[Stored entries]
* * * * * * *
-- ==== Sys2Proof/Machine/Lots.lean ====
section
/-! DEFINITION. Lot registry: the life of a lot, its bin queue, and the lookups (chapter 2).
-/

namespace Sys2Proof.Machine

/-! ### Lot references (R19) -/

/-- The slot a handle names, or the refusal (R19). -/
def LotRegistry.byHandle (g : LotRegistry) (slot generation : Nat) : Except Status LotNo :=
  if h : slot < 32 then
    if generation = 0 ∨ generation ≠ (g.lots.get ⟨slot, h⟩).generation ∨ (g.lot ⟨slot, h⟩).isNone then
      .error .staleHandle
    else .ok ⟨slot, h⟩
  else .error .outOfRange

/-- The slot a tag names, or the refusal (R19). -/
def LotRegistry.byTag (g : LotRegistry) (tag : Nat) : Except Status LotNo :=
  if tag = 0 then .error .outOfRange
  else match g.findTag tag with
    | some i => .ok i
    | none => .error .notFound

/-- The slot that the lot reference at the front of the fields names, or the refusal (R19, Table 10.3).
What padding bytes other than 0 do is open (log entry 8). -/
def LotRegistry.byReference (g : LotRegistry) (f : List Byte) : Except Status LotNo :=
  match field f 0 1 with
  | 0 =>
    if field f 3 2 ≠ 0 ∧ Config.refusesPadding then .error .outOfRange
    else g.byHandle (field f 1 1) (field f 2 1)
  | 1 => g.byTag (field f 1 4)
  | _ => .error .outOfRange

/-- A request that names a lot: the reference is resolved before any other check (R19). -/
def withLot (f : List Byte) (s : State) (rule : LotNo → LotRecord → Reply) : Reply :=
  match s.lrg.byReference f with
  | .error st => refuse st s
  | .ok i =>
    match s.lrg.lot i with
    | some r => rule i r
    | none => refuse .staleHandle s

/-- A lot's current handle. -/
def LotRegistry.handle (g : LotRegistry) (i : LotNo) : List Byte :=
  handleBytes i.val (g.lots.get i).generation

/-- A lot's state as carried in a frame; LOT_FREE is 0 (Table 2.3). -/
def LotRegistry.stateCode (g : LotRegistry) (i : LotNo) : Nat :=
  match g.lot i with
  | none => 0
  | some r => r.state.code

/-- The lot's handle and its state after the request. -/
def State.lotAnswer (i : LotNo) (s : State) : List Byte := s.lrg.handle i ++ u8 (s.lrg.stateCode i)

/-! ### Registration (R22) -/

/-- The record of a newly registered lot (R18, R22). -/
def LotRecord.new (tag : Nat) (k : FuelKind) (mass : Nat) : LotRecord :=
  { tag := tag, kind := k, registered := mass, remaining := mass, analysis := none
    state := .registered, debited := 0 }

/-- A free slot occupied: its generation steps (R19, R22). -/
def LotRegistry.occupy (i : LotNo) (r : LotRecord) (g : LotRegistry) : LotRegistry :=
  { g with
    lots := g.lots.modify i fun x => { generation := nextGeneration x.generation, record := some r } }

/-- A lot registered in a slot. -/
def State.register (i : LotNo) (r : LotRecord) (s : State) : State := { s with lrg := s.lrg.occupy i r }

/-- R22. -/
def ownerRegisterLot : Owner := fun _ f s =>
  let tag := field f 0 4
  let mass := field f 5 4
  match kind? (field f 4 1) with
  | none => refuse .outOfRange s
  | some k =>
    if tag = 0 ∨ mass = 0 ∨ Config.lotMassMax < mass then refuse .outOfRange s
    else if (s.lrg.findTag tag).isSome then refuse .duplicate s
    else match s.lrg.freeSlot with
      | none => refuse .full s
      | some i =>
        taken ((s.register i (.new tag k mass)).lrg.handle i) (s.register i (.new tag k mass))

def execRegisterLot (p : Port) (q : Byte) (f : List Byte) (s : State) : Host.Outcome State Fault Refusal :=
  finish (s.requestArrives .registerLot ownerRegisterLot p q f)

/-! ### Analysis (R21, R23 to R25) -/

/-- The as-received NCV, each term rounded down on its own (R21). -/
def asReceived (ncvDry moisture : Nat) : Nat :=
  ncvDry * (1000 - moisture) / 1000 - Config.latentAllowance * moisture / 1000

/-- The analysis four quantities give, where each is in its range and the as-received NCV is at least
5,000 kJ/kg (R21). -/
def analysisOf (ncvDry moisture chlorine sulfur : Nat) : Option Analysis :=
  if Config.ncvDryMin ≤ ncvDry ∧ ncvDry ≤ Config.ncvDryMax ∧ moisture ≤ Config.moistureMax
      ∧ chlorine ≤ Config.chlorineMax ∧ sulfur ≤ Config.sulfurMax
      ∧ Config.ncvArMin ≤ asReceived ncvDry moisture then
    some { ncvDry := ncvDry, moisture := moisture, chlorine := chlorine, sulfur := sulfur
           ncvAr := asReceived ncvDry moisture }
  else none

/-- A lot record with an analysis written: LOT_REGISTERED goes to LOT_ANALYSED (R23, R24). -/
def LotRecord.analysed (a : Analysis) (r : LotRecord) : LotRecord :=
  { r with analysis := some a, state := if r.state = .registered then .analysed else r.state }

/-- An analysis taken: a queued or drawing lot above its channel's lot chlorine limit is quarantined
within it (R24, R25). -/
def State.analyse (i : LotNo) (r : LotRecord) (a : Analysis) (s : State) : State :=
  let s1 := s.setLot i (r.analysed a)
  match s.lrg.position i with
  | none => s1
  | some (c, _) => if (s.chan c).config.clLimit < a.chlorine then s1.quarantine i else s1

/-- R23. -/
def ownerSetAnalysis : Owner := fun _ f s =>
  withLot f s fun i r =>
    match r.state with
    | .exhausted | .quarantined => refuse .wrongState s
    | .registered | .analysed | .queued | .drawing =>
      match analysisOf (field f 5 2) (field f 7 2) (field f 9 2) (field f 11 2) with
      | none => refuse .outOfRange s
      | some a =>
        taken ((s.analyse i r a).lrg.handle i ++ u16 a.ncvAr ++ u8 ((s.analyse i r a).lrg.stateCode i))
          (s.analyse i r a)

def execSetAnalysis (p : Port) (q : Byte) (f : List Byte) (s : State) : Host.Outcome State Fault Refusal :=
  finish (s.requestArrives .setAnalysis ownerSetAnalysis p q f)

/-! ### Mass, quarantine, retirement (R26 to R28) -/

/-- A remaining mass written, with what follows for a drawing lot (R26). -/
def State.amend (i : LotNo) (r : LotRecord) (mass : Nat) (s : State) : State :=
  let s1 := s.setLot i { r with remaining := mass }
  match r.state, s.lrg.position i with
  | .drawing, some (c, _) =>
    if 0 < mass then s1.setOverdrawn c false
    else if 1 < (s.lrg.queues.get c).length then s1.succession c .exhausted
    else s1
  | _, _ => s1

/-- R26. -/
def ownerAmendMass : Owner := fun _ f s =>
  withLot f s fun i r =>
    if r.state = .exhausted then refuse .wrongState s
    else if Config.lotMassMax < field f 5 4 then refuse .outOfRange s
    else taken ((s.amend i r (field f 5 4)).lotAnswer i) (s.amend i r (field f 5 4))

def execAmendMass (p : Port) (q : Byte) (f : List Byte) (s : State) : Host.Outcome State Fault Refusal :=
  finish (s.requestArrives .amendMass ownerAmendMass p q f)

/-- R27. -/
def ownerQuarantineLot : Owner := fun _ f s =>
  withLot f s fun i r =>
    match r.state with
    | .registered | .exhausted => refuse .wrongState s
    | .quarantined => noChange .quarantineLot (s.lotAnswer i) s
    | .analysed | .queued | .drawing => taken ((s.quarantine i).lotAnswer i) (s.quarantine i)

def execQuarantineLot (p : Port) (q : Byte) (f : List Byte) (s : State) : Host.Outcome State Fault Refusal :=
  finish (s.requestArrives .quarantineLot ownerQuarantineLot p q f)

/-- A lot's slot freed, its generation kept (R18, R28). -/
def State.freeLot (i : LotNo) (s : State) : State :=
  { s with lrg := { s.lrg with lots := s.lrg.lots.modify i fun x => { x with record := none } } }

/-- R28. -/
def ownerRetireLot : Owner := fun _ f s =>
  withLot f s fun i r =>
    match r.state with
    | .queued | .drawing => refuse .wrongState s
    | .registered | .analysed | .exhausted | .quarantined => taken [] (s.freeLot i)

def execRetireLot (p : Port) (q : Byte) (f : List Byte) (s : State) : Host.Outcome State Fault Refusal :=
  finish (s.requestArrives .retireLot ownerRetireLot p q f)

/-! ### Bin queues (R31, R32) -/

/-- A lot becomes the only lot and the head of a queue. -/
def State.newHead (c : Chan) (i : LotNo) (s : State) : State :=
  ((s.setLotState i .drawing).setQueue c [i]).evaluateOverdrawn c

/-- A lot joins a queue at its tail; a lone head at 0 is exhausted by it (R31). -/
def State.enqueue (c : Chan) (i : LotNo) (s : State) : State :=
  match s.lrg.queues.get c with
  | [] => s.newHead c i
  | [h] =>
    if (s.lrg.lot h).any (fun r => r.remaining == 0) then (s.setLotState h .exhausted).newHead c i
    else (s.setLotState i .queued).setQueue c [h, i]
  | h :: rest => (s.setLotState i .queued).setQueue c (h :: rest ++ [i])

/-- The lot's place in its queue; 0 where it stands in none. -/
def LotRegistry.place (g : LotRegistry) (i : LotNo) : Nat :=
  match g.position i with
  | none => 0
  | some (_, n) => n

/-- R31. -/
def ownerEnqueueLot : Owner := fun _ f s =>
  withLot f s fun i r =>
    match chan? (field f 5 1) with
    | none => refuse .outOfRange s
    | some c =>
      match r.state, r.analysis with
      | .analysed, some a =>
        if hasKind (s.chan c).config.kinds r.kind = false then refuse .kindMismatch s
        else if (s.chan c).config.clLimit < a.chlorine then refuse .limitExceeded s
        else if Config.queueDepth ≤ (s.lrg.queues.get c).length then refuse .full s
        else taken ((s.enqueue c i).lotAnswer i ++ u16 ((s.enqueue c i).lrg.place i)) (s.enqueue c i)
      | _, _ => refuse .wrongState s

def execEnqueueLot (p : Port) (q : Byte) (f : List Byte) (s : State) : Host.Outcome State Fault Refusal :=
  finish (s.requestArrives .enqueueLot ownerEnqueueLot p q f)

/-- R32. -/
def ownerDequeueLot : Owner := fun _ f s =>
  withLot f s fun i r =>
    match r.state, s.lrg.position i with
    | .queued, some (c, _) =>
      taken ((s.leaveQueue c i .analysed).lotAnswer i) (s.leaveQueue c i .analysed)
    | .drawing, some (c, _) =>
      if (s.chan c).state.active then refuse .wrongState s
      else taken ((s.succession c .analysed).lotAnswer i) (s.succession c .analysed)
    | _, _ => refuse .wrongState s

def execDequeueLot (p : Port) (q : Byte) (f : List Byte) (s : State) : Host.Outcome State Fault Refusal :=
  finish (s.requestArrives .dequeueLot ownerDequeueLot p q f)

/-! ### Lookups (R38, R39) -/

def analysisBytes (a : Analysis) : List Byte :=
  u16 a.ncvDry ++ u16 a.moisture ++ u16 a.chlorine ++ u16 a.sulfur

/-- A lot's handle and whole record, in the order R38 names them. -/
def LotRegistry.lotBytes (g : LotRegistry) (i : LotNo) (r : LotRecord) : List Byte :=
  g.handle i ++ u32 r.tag ++ u8 r.kind.code ++ u8 r.kind.fuelClass.code ++ u32 r.registered
    ++ u32 r.remaining ++ opt analysisBytes r.analysis ++ opt (fun a => u16 a.ncvAr) r.analysis
    ++ u8 r.state.code ++ opt (fun x => chanByte x.1 ++ u16 x.2) (g.position i) ++ u32 r.debited

/-- R38, by reference. -/
def ownerReadLot : Owner := fun _ f s => withLot f s fun i r => taken (s.lrg.lotBytes i r) s

def execReadLot (p : Port) (q : Byte) (f : List Byte) (s : State) : Host.Outcome State Fault Refusal :=
  finish (s.requestArrives .readLot ownerReadLot p q f)

/-- R38, by tag. -/
def ownerFindLot : Owner := fun _ f s =>
  match s.lrg.byTag (field f 0 4) with
  | .error st => refuse st s
  | .ok i =>
    match s.lrg.lot i with
    | some r => taken (s.lrg.lotBytes i r) s
    | none => refuse .notFound s

def execFindLot (p : Port) (q : Byte) (f : List Byte) (s : State) : Host.Outcome State Fault Refusal :=
  finish (s.requestArrives .findLot ownerFindLot p q f)

/-- One entry of a READ_QUEUE answer (R39). -/
def LotRegistry.queueEntry (g : LotRegistry) (i : LotNo) (place : Nat) : List Byte :=
  match g.lot i with
  | none => []
  | some r =>
    u16 place ++ g.handle i ++ u32 r.tag ++ u8 r.kind.code ++ u8 r.state.code ++ u32 r.remaining

/-- The fields of a READ_QUEUE answer (R39). -/
def LotRegistry.queueBytes (g : LotRegistry) (c : Chan) : List Byte :=
  flag (g.overdrawn.get c)
    ++ listOf (fun x => g.queueEntry x.1 x.2) ((g.queues.get c).zipIdx 1)

/-- R39. -/
def ownerReadQueue : Owner := fun _ f s =>
  match chan? (field f 0 1) with
  | none => refuse .outOfRange s
  | some c => taken (s.lrg.queueBytes c) s

def execReadQueue (p : Port) (q : Byte) (f : List Byte) (s : State) : Host.Outcome State Fault Refusal :=
  finish (s.requestArrives .readQueue ownerReadQueue p q f)

/-! ### Warm restart (R41) -/

/-- An overdrawn notice marked set for each channel whose mark is set, C1 to C6 (R41, R62). -/
def State.resendOverdrawn (s : State) : State :=
  allChans.foldl (fun s c =>
    if s.lrg.overdrawn.get c then s.comesFixed (.channel c .overdrawn) else s) s

end Sys2Proof.Machine
end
* * * * * * *
__Your objective__
Write out again, exactly, the lines from the start of the entries up to and including the one with "else .ok ⟨slot, h⟩". Nothing else belongs in the reply.

__Solution to this exercise__
-- ==== Sys2Proof/Machine/Lots.lean ====
section
/-! DEFINITION. Lot registry: the life of a lot, its bin queue, and the lookups (chapter 2).
-/

namespace Sys2Proof.Machine

/-! ### Lot references (R19) -/

/-- The slot a handle names, or the refusal (R19). -/
def LotRegistry.byHandle (g : LotRegistry) (slot generation : Nat) : Except Status LotNo :=
  if h : slot < 32 then
    if generation = 0 ∨ generation ≠ (g.lots.get ⟨slot, h⟩).generation ∨ (g.lot ⟨slot, h⟩).isNone then
      .error .staleHandle
    else .ok ⟨slot, h⟩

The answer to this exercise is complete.